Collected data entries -
+++++
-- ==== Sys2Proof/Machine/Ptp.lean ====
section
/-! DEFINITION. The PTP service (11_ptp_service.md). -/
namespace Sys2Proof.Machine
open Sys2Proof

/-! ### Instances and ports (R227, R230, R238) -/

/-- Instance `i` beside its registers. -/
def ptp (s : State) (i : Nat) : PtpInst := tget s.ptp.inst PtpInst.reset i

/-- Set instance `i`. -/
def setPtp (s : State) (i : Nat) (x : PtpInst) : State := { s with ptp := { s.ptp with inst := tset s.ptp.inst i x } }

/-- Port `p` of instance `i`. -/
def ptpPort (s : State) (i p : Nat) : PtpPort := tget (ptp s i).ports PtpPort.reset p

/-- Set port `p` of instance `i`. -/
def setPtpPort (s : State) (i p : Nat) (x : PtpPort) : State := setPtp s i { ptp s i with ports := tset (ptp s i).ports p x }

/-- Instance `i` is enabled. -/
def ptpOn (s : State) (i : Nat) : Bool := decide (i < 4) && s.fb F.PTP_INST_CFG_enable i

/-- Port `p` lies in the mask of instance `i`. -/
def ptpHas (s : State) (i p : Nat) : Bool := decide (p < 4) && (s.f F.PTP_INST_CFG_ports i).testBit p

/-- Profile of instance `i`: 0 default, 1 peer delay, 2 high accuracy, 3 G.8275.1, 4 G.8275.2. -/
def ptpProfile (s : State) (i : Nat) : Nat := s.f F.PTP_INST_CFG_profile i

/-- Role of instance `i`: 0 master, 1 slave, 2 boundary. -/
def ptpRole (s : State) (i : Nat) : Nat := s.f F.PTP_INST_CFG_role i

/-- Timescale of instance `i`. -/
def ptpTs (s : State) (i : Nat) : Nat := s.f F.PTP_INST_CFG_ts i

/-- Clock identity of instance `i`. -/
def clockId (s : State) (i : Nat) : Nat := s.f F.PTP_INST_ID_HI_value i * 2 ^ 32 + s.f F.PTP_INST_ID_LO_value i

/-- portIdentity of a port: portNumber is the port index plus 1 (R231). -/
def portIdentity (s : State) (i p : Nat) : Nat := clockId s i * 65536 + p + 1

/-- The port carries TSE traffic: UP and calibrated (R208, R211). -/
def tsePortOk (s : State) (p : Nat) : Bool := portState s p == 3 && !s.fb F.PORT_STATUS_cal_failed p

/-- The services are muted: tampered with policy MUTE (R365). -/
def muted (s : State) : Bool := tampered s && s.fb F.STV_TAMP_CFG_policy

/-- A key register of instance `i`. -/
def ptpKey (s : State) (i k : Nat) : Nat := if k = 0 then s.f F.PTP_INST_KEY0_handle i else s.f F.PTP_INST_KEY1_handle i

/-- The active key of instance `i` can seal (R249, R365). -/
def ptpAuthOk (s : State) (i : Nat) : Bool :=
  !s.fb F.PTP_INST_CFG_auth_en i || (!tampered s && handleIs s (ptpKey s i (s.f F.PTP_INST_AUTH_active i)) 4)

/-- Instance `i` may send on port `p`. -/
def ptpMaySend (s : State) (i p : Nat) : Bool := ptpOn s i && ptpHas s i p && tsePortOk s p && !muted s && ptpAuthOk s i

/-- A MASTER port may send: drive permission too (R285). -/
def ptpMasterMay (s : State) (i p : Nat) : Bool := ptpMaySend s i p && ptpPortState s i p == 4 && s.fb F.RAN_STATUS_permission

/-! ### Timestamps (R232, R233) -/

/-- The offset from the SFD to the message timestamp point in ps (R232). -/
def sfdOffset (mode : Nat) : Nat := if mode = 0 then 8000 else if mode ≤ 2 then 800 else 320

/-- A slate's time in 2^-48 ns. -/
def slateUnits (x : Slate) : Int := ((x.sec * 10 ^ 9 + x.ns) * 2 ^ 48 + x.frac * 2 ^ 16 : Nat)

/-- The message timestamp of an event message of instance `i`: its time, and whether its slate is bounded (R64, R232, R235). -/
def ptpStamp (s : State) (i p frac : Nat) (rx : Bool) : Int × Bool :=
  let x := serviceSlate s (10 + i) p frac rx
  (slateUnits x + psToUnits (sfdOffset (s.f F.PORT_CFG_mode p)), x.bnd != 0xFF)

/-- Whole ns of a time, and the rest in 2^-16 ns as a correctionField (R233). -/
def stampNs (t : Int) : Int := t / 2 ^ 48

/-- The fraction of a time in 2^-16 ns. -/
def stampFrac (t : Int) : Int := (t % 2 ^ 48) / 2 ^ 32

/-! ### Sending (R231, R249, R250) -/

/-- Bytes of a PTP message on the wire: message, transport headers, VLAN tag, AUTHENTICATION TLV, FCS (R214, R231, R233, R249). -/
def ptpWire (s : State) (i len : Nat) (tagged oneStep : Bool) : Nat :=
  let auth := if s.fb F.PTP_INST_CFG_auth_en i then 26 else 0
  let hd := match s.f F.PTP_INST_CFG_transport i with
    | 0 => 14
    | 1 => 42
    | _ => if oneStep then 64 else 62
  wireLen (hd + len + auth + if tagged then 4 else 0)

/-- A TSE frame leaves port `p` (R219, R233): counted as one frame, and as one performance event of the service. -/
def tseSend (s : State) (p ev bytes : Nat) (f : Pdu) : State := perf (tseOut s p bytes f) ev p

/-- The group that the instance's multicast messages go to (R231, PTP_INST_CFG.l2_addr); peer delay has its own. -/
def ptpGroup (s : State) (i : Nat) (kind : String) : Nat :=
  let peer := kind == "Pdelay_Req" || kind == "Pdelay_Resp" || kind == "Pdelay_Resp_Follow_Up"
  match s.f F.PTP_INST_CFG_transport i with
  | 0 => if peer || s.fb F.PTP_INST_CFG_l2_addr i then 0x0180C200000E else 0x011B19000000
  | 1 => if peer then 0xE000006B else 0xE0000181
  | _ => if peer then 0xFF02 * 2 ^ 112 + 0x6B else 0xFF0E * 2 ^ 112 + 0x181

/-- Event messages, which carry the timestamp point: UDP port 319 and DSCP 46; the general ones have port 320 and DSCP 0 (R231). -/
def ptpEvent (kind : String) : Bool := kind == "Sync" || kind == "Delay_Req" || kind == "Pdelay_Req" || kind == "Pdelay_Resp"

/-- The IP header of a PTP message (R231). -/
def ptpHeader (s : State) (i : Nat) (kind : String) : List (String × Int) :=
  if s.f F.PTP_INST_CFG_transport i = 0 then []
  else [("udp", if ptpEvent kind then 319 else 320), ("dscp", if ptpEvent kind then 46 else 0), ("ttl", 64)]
+++++
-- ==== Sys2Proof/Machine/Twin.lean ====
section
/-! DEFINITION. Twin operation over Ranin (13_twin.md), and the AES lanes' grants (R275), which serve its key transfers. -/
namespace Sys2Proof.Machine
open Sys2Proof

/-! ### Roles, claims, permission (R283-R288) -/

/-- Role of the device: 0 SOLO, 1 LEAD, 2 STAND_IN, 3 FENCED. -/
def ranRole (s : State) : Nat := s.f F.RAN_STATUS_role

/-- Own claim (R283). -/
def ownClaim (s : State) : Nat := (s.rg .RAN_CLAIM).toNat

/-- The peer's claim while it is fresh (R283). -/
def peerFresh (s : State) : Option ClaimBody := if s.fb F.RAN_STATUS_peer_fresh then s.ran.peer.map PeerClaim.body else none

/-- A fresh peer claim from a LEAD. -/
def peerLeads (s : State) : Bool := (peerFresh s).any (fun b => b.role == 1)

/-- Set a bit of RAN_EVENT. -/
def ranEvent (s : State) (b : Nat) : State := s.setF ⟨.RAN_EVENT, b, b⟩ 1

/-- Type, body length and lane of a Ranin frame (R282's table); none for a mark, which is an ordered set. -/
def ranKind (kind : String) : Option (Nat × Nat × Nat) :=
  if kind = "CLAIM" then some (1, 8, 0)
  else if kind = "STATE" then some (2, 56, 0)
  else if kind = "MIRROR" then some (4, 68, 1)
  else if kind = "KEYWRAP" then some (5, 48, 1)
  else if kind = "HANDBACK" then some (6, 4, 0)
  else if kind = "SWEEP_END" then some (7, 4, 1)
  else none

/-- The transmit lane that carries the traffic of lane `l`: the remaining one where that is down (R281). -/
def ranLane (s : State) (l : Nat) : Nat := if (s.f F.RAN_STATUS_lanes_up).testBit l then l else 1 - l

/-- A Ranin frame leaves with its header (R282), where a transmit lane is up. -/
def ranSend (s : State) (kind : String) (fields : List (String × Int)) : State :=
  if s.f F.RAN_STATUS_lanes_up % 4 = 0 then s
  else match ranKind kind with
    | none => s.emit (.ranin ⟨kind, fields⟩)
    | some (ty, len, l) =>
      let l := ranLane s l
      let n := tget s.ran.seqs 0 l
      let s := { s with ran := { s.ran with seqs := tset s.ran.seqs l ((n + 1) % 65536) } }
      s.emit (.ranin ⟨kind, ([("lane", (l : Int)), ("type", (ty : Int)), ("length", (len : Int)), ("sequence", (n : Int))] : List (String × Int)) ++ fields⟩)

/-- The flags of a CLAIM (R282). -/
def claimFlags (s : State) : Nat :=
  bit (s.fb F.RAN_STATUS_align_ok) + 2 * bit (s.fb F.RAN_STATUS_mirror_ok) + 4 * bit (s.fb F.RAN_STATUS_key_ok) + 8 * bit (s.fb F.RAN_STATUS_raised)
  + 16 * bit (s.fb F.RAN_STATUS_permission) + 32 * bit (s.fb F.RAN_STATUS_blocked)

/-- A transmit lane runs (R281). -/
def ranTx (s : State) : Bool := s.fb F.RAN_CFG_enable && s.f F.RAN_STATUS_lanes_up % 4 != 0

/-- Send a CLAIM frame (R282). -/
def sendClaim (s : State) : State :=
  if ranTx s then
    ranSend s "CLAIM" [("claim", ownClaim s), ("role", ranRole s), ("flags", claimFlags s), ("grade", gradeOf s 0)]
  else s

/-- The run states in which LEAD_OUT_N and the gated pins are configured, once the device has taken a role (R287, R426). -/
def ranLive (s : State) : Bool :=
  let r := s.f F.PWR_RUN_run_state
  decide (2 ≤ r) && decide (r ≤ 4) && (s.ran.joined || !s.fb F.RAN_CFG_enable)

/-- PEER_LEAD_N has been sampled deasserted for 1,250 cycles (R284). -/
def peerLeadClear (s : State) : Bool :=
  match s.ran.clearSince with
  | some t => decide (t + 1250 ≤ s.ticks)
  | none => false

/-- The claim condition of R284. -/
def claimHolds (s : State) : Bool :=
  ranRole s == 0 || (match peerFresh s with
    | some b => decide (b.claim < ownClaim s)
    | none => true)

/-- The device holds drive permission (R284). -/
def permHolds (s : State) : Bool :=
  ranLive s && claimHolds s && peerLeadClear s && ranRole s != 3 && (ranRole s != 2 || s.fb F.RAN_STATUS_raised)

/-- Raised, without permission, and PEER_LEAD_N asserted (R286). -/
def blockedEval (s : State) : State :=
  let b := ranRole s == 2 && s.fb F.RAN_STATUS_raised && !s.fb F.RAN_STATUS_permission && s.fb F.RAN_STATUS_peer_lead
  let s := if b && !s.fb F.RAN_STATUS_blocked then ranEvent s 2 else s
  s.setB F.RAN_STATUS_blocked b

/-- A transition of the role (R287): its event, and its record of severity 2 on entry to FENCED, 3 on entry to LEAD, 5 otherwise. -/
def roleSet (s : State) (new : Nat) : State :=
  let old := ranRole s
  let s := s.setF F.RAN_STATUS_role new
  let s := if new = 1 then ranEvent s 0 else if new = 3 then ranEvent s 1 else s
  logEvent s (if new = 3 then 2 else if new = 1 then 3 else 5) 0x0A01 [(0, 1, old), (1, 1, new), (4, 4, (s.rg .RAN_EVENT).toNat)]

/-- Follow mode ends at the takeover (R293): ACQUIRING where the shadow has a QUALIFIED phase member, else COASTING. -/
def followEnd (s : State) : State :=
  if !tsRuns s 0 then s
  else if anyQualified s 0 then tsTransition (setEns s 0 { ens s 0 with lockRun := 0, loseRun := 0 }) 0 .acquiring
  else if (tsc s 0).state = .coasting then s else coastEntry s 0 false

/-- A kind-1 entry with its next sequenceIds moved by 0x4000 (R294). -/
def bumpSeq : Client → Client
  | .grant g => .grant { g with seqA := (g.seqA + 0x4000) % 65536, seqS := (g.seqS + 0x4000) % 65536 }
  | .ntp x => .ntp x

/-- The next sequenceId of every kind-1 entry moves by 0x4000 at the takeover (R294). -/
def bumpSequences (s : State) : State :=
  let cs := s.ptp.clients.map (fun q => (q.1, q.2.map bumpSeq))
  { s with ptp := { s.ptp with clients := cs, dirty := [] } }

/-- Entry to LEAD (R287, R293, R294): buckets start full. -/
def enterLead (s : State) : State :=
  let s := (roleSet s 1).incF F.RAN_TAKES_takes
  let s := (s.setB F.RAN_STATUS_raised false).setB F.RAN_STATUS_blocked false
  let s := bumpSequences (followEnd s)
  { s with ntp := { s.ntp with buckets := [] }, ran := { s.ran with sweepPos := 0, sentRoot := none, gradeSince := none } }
+++++
Exercise -
Among the entries above, the line containing "-- ==== Sys2Proof/Machine/Ptp.lean", the line containing "def ptpAuthOk (s", and all lines between them are to be restated word for word; nothing else belongs in the reply.

Answer to the problem -
-- ==== Sys2Proof/Machine/Ptp.lean ====
section
/-! DEFINITION. The PTP service (11_ptp_service.md). -/
namespace Sys2Proof.Machine
open Sys2Proof

/-! ### Instances and ports (R227, R230, R238) -/

/-- Instance `i` beside its registers. -/
def ptp (s : State) (i : Nat) : PtpInst := tget s.ptp.inst PtpInst.reset i

/-- Set instance `i`. -/
def setPtp (s : State) (i : Nat) (x : PtpInst) : State := { s with ptp := { s.ptp with inst := tset s.ptp.inst i x } }

/-- Port `p` of instance `i`. -/
def ptpPort (s : State) (i p : Nat) : PtpPort := tget (ptp s i).ports PtpPort.reset p

/-- Set port `p` of instance `i`. -/
def setPtpPort (s : State) (i p : Nat) (x : PtpPort) : State := setPtp s i { ptp s i with ports := tset (ptp s i).ports p x }

/-- Instance `i` is enabled. -/
def ptpOn (s : State) (i : Nat) : Bool := decide (i < 4) && s.fb F.PTP_INST_CFG_enable i

/-- Port `p` lies in the mask of instance `i`. -/
def ptpHas (s : State) (i p : Nat) : Bool := decide (p < 4) && (s.f F.PTP_INST_CFG_ports i).testBit p

/-- Profile of instance `i`: 0 default, 1 peer delay, 2 high accuracy, 3 G.8275.1, 4 G.8275.2. -/
def ptpProfile (s : State) (i : Nat) : Nat := s.f F.PTP_INST_CFG_profile i

/-- Role of instance `i`: 0 master, 1 slave, 2 boundary. -/
def ptpRole (s : State) (i : Nat) : Nat := s.f F.PTP_INST_CFG_role i

/-- Timescale of instance `i`. -/
def ptpTs (s : State) (i : Nat) : Nat := s.f F.PTP_INST_CFG_ts i

/-- Clock identity of instance `i`. -/
def clockId (s : State) (i : Nat) : Nat := s.f F.PTP_INST_ID_HI_value i * 2 ^ 32 + s.f F.PTP_INST_ID_LO_value i

/-- portIdentity of a port: portNumber is the port index plus 1 (R231). -/
def portIdentity (s : State) (i p : Nat) : Nat := clockId s i * 65536 + p + 1

/-- The port carries TSE traffic: UP and calibrated (R208, R211). -/
def tsePortOk (s : State) (p : Nat) : Bool := portState s p == 3 && !s.fb F.PORT_STATUS_cal_failed p

/-- The services are muted: tampered with policy MUTE (R365). -/
def muted (s : State) : Bool := tampered s && s.fb F.STV_TAMP_CFG_policy

/-- A key register of instance `i`. -/
def ptpKey (s : State) (i k : Nat) : Nat := if k = 0 then s.f F.PTP_INST_KEY0_handle i else s.f F.PTP_INST_KEY1_handle i

/-- The active key of instance `i` can seal (R249, R365). -/
def ptpAuthOk (s : State) (i : Nat) : Bool :=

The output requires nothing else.